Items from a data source
________________________________________
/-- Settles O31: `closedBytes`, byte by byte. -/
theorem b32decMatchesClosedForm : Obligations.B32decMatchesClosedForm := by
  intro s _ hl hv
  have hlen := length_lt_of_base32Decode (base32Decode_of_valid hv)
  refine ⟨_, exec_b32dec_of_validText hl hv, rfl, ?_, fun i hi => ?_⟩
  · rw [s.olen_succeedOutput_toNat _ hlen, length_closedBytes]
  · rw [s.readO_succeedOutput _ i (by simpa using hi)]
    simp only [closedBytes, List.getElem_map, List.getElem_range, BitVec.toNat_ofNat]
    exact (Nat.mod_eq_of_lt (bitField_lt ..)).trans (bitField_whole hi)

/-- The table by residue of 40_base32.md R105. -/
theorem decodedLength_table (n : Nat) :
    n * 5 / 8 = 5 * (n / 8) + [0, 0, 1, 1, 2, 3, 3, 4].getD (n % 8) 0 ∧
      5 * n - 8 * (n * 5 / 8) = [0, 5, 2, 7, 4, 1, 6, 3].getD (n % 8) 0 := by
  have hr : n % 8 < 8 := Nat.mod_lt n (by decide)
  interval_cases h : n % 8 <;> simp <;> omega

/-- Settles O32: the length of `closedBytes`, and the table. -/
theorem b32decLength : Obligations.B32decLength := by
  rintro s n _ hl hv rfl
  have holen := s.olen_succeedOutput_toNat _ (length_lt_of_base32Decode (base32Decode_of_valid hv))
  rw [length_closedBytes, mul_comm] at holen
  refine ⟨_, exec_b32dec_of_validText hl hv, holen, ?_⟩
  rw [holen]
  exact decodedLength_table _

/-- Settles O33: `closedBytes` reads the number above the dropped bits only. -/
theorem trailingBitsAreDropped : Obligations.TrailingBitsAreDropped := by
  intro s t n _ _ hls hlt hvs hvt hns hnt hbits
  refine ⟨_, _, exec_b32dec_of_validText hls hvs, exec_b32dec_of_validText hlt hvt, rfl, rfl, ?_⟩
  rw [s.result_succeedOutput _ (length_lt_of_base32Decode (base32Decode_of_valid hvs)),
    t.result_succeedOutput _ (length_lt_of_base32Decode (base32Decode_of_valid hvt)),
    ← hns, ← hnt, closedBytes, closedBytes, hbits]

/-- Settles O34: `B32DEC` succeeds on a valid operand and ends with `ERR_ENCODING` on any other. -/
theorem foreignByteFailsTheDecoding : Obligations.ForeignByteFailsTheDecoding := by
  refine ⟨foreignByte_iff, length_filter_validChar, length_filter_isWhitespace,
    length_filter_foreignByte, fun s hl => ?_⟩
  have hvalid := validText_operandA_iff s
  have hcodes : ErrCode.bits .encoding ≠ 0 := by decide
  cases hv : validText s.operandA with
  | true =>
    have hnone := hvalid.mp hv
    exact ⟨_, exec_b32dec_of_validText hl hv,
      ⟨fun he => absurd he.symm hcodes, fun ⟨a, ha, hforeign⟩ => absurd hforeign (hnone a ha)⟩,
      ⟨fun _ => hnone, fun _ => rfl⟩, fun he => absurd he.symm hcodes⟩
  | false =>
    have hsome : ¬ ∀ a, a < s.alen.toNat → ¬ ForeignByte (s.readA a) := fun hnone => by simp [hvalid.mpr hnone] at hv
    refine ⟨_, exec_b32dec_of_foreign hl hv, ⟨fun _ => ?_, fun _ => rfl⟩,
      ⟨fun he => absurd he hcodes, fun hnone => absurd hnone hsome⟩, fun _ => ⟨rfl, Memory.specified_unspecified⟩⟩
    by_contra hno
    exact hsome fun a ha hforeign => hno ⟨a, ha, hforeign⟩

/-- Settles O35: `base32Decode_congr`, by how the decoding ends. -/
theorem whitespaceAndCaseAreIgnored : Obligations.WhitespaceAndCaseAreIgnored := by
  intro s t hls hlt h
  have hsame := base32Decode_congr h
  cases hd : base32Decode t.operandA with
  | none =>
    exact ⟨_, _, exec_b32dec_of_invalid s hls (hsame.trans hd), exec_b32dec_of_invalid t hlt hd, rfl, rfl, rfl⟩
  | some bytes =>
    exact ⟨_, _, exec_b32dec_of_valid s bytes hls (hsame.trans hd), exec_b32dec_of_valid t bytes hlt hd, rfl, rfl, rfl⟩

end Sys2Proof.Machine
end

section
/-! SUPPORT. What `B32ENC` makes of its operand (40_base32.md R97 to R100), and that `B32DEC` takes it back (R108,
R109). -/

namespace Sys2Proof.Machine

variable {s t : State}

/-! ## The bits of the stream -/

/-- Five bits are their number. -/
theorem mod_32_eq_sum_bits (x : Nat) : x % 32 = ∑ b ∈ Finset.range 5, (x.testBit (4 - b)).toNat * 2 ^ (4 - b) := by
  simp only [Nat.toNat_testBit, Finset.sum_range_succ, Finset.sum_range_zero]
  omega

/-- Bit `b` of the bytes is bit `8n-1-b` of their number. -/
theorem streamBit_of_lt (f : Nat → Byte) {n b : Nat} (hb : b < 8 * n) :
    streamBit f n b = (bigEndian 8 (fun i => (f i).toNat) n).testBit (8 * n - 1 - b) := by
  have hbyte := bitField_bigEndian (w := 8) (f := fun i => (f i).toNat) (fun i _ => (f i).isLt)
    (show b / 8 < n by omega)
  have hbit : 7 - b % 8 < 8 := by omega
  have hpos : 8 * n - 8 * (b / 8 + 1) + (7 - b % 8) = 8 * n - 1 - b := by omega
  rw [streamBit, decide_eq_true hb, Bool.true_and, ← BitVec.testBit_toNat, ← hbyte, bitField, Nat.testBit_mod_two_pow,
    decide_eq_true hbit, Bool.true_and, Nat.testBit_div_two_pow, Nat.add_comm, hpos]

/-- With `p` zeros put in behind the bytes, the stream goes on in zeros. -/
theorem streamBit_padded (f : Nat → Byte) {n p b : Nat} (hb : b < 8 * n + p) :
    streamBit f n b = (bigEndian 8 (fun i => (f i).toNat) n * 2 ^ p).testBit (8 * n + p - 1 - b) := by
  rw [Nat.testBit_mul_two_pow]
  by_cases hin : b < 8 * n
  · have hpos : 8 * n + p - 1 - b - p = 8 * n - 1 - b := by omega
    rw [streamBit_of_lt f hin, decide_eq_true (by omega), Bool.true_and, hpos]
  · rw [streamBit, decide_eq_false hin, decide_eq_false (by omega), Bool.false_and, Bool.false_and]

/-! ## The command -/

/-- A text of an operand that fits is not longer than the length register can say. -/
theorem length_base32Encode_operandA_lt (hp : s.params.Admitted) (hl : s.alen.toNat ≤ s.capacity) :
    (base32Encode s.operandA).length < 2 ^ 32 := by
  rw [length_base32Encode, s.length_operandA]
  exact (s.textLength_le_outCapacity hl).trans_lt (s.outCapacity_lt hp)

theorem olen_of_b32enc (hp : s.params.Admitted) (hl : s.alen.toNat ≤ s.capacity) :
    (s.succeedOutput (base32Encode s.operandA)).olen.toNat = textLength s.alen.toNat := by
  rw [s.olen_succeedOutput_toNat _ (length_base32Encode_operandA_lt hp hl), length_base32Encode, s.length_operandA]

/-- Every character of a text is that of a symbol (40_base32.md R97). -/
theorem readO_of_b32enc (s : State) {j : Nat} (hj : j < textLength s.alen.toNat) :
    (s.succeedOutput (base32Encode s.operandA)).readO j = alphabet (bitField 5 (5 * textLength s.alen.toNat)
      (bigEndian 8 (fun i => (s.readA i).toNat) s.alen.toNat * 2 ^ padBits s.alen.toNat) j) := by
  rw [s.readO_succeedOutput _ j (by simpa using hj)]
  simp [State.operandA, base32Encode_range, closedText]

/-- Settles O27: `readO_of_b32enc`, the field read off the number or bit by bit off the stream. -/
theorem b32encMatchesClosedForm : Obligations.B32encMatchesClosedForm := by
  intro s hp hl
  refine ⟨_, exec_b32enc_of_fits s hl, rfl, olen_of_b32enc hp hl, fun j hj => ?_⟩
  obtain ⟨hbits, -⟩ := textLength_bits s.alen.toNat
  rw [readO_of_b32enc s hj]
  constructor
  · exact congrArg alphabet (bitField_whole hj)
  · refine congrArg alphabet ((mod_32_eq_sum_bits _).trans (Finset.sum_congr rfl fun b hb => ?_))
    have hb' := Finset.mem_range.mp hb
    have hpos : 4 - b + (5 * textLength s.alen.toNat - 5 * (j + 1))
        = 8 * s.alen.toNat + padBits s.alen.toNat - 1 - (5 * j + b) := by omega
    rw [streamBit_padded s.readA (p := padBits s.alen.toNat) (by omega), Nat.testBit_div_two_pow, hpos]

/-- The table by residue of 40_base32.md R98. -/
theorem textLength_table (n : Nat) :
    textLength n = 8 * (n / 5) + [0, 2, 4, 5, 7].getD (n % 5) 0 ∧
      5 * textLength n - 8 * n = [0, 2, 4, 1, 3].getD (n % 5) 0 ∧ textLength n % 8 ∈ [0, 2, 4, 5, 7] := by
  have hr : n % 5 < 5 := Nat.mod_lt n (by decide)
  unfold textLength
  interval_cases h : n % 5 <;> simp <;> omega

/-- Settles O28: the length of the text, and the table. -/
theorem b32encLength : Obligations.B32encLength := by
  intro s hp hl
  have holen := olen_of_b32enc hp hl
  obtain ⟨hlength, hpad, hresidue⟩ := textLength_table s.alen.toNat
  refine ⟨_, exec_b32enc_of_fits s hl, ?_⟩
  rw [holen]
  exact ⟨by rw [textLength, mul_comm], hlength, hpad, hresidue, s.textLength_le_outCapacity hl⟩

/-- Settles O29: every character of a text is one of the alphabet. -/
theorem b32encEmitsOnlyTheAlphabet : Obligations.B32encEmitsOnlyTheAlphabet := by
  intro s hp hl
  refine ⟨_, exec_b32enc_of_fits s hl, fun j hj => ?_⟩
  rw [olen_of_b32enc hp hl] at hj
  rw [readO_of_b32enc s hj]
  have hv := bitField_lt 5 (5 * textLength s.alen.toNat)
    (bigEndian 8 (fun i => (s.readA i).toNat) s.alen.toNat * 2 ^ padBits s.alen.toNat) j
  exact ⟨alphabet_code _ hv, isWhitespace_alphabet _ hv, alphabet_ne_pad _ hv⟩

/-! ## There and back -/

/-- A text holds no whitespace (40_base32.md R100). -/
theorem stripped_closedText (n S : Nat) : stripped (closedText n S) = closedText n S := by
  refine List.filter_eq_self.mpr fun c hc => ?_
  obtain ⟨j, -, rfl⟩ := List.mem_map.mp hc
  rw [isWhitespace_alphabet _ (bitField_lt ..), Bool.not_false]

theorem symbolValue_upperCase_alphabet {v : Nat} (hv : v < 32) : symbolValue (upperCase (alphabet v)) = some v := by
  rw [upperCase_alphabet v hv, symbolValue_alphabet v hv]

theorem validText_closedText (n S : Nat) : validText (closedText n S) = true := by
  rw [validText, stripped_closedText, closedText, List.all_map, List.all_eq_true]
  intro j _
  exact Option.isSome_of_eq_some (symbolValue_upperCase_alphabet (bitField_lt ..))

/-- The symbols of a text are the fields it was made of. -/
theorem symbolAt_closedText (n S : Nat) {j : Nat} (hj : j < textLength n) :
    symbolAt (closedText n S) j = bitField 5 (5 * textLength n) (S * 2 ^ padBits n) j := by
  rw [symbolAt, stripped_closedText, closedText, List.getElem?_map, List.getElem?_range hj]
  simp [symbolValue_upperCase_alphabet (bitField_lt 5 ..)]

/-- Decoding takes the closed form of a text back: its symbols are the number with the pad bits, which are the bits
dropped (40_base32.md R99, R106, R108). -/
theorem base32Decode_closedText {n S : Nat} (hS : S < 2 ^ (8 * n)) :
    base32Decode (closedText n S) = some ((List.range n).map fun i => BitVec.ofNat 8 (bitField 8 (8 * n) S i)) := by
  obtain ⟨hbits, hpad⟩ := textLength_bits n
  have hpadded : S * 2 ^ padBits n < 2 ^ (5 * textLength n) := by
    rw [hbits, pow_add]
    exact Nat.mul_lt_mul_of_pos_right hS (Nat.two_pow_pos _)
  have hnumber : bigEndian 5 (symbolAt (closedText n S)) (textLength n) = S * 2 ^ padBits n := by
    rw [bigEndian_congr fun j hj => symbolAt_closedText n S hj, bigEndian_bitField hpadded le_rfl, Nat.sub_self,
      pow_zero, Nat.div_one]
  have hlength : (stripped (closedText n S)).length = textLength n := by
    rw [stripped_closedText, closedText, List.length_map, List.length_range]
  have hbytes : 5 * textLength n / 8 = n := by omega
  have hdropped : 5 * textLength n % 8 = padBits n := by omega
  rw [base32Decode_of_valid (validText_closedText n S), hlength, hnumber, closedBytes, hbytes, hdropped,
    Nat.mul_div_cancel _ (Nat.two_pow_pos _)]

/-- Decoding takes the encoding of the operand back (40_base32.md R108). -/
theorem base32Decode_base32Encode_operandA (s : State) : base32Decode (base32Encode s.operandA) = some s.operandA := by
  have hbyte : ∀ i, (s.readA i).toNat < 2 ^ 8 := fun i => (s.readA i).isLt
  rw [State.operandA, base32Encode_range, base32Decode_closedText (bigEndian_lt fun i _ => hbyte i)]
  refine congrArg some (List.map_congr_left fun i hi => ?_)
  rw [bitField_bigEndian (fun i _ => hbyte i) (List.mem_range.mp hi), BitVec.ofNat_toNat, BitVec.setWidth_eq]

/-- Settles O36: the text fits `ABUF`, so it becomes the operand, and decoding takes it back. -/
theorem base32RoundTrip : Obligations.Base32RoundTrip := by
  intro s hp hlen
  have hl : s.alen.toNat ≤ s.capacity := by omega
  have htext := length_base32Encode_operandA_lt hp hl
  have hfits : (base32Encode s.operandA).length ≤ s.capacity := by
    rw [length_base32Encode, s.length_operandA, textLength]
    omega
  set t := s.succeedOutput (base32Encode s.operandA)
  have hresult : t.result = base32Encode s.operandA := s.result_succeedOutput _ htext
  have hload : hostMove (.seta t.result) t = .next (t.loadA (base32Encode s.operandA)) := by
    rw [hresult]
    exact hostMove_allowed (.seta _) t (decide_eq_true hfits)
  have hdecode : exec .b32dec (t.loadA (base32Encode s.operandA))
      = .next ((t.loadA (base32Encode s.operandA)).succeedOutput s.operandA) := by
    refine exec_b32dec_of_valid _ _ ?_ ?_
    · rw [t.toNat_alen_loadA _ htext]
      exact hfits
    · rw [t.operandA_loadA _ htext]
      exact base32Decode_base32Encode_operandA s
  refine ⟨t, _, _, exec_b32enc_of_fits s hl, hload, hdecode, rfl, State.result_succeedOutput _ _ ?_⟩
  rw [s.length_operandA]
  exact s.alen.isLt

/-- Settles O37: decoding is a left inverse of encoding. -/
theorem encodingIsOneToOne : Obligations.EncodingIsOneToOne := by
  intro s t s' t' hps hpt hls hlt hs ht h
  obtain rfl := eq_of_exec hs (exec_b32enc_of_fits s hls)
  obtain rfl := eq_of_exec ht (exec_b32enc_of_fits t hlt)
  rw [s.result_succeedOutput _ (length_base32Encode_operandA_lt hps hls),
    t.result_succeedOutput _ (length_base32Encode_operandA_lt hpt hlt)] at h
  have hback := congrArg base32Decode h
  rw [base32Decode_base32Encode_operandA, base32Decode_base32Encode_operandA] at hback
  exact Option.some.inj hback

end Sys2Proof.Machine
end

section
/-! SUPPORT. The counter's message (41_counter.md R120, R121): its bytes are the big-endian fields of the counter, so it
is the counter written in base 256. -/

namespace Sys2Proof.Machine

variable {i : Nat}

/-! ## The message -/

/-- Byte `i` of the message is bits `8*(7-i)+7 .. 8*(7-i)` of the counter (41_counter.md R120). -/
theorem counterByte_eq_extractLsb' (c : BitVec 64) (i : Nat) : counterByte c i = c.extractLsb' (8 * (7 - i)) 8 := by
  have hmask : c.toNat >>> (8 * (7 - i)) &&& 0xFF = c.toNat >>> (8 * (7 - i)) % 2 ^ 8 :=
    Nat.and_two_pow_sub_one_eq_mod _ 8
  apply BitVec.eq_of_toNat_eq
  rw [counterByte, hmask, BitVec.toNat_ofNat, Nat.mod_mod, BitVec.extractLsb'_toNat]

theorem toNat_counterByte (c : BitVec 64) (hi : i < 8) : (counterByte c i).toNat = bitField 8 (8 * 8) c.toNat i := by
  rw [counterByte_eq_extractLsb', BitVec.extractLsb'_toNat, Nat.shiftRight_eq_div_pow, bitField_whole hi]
________________________________________
Retype the records above, but only those lines that fall between the line containing "have hdecode : exec" and the line containing "exact base32Decode_base32Encode_operandA s", with both of those lines included, exactly as written.

ANSWER SECTION:
  have hdecode : exec .b32dec (t.loadA (base32Encode s.operandA))
      = .next ((t.loadA (base32Encode s.operandA)).succeedOutput s.operandA) := by
    refine exec_b32dec_of_valid _ _ ?_ ?_
    · rw [t.toNat_alen_loadA _ htext]
      exact hfits
    · rw [t.operandA_loadA _ htext]
      exact base32Decode_base32Encode_operandA s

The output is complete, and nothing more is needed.